**About this exercise:**
In the listing below, find the line with "blocks := blocks" and the line with "cursors := (List.range". Repeat those two lines and all lines between them exactly.
──────────
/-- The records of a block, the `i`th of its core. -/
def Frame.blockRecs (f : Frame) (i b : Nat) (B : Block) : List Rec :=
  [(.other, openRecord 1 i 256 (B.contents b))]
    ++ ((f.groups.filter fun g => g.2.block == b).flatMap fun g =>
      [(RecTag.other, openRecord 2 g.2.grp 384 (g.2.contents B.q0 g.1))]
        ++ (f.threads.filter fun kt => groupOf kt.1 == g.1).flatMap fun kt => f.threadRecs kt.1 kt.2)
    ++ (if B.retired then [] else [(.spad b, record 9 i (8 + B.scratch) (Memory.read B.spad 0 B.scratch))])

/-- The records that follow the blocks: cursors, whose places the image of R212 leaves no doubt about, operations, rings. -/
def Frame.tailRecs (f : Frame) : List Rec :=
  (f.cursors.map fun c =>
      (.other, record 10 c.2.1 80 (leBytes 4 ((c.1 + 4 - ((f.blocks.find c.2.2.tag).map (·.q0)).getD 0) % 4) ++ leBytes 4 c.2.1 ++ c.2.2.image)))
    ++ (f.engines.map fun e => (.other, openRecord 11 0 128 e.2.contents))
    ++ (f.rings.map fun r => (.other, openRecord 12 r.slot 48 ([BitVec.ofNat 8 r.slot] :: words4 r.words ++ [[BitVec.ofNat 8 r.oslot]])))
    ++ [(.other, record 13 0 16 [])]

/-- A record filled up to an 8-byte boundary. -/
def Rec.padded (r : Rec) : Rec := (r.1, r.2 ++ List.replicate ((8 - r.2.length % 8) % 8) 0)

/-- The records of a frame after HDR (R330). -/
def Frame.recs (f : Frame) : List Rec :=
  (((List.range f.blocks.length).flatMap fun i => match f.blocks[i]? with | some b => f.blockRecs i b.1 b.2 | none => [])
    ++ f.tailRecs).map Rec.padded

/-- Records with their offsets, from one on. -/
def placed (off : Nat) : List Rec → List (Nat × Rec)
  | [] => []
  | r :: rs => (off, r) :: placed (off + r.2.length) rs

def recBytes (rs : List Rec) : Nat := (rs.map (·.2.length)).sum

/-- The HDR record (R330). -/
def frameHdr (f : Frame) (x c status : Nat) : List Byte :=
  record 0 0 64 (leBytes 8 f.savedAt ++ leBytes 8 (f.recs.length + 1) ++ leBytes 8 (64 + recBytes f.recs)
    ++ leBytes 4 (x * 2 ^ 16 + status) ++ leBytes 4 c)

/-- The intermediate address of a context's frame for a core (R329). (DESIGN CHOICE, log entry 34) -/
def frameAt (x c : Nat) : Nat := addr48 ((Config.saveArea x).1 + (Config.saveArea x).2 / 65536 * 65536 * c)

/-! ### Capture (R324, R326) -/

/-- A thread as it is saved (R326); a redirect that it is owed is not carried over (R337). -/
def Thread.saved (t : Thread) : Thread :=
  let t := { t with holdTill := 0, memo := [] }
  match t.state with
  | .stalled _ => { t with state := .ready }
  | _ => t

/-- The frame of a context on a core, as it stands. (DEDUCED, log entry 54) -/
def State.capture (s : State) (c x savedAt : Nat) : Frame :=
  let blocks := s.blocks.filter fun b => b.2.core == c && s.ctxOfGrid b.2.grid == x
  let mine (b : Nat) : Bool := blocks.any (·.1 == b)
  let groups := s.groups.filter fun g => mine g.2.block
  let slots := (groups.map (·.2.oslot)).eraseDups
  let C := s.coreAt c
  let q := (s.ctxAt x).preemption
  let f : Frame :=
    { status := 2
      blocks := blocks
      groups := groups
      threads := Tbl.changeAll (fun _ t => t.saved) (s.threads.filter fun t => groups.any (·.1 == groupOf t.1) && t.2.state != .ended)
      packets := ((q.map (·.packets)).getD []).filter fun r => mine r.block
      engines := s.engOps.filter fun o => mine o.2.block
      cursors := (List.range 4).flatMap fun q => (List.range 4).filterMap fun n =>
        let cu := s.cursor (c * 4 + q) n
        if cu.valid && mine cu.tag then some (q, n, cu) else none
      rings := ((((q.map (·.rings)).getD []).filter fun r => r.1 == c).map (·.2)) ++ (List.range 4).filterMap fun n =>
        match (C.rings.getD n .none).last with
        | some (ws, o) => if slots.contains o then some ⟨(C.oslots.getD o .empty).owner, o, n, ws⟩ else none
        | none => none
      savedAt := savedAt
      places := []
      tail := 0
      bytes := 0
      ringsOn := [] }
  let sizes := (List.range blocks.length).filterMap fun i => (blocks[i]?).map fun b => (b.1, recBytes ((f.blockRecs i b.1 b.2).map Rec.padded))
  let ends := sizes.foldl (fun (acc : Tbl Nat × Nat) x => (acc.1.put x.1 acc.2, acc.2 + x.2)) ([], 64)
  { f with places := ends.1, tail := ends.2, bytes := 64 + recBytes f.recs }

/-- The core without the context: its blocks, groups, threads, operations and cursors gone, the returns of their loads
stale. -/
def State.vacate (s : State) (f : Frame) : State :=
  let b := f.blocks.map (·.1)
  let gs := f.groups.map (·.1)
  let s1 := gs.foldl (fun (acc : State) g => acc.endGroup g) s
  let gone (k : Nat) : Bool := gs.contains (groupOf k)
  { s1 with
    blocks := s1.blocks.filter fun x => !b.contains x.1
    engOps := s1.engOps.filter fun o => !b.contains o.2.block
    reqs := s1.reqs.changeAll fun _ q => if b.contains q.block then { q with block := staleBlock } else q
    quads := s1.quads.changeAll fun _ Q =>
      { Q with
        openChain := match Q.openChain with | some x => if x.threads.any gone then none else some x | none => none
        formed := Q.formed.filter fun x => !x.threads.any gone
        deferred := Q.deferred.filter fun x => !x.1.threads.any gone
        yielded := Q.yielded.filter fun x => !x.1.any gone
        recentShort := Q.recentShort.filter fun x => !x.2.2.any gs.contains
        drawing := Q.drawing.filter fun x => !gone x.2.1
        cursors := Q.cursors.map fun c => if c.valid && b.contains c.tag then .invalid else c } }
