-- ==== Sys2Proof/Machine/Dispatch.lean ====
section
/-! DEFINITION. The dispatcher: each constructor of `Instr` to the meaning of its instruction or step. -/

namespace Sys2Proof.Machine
──────────
**Result:**
      blocks := blocks
      groups := groups
      threads := Tbl.changeAll (fun _ t => t.saved) (s.threads.filter fun t => groups.any (·.1 == groupOf t.1) && t.2.state != .ended)
      packets := ((q.map (·.packets)).getD []).filter fun r => mine r.block
      engines := s.engOps.filter fun o => mine o.2.block
      cursors := (List.range 4).flatMap fun q => (List.range 4).filterMap fun n =>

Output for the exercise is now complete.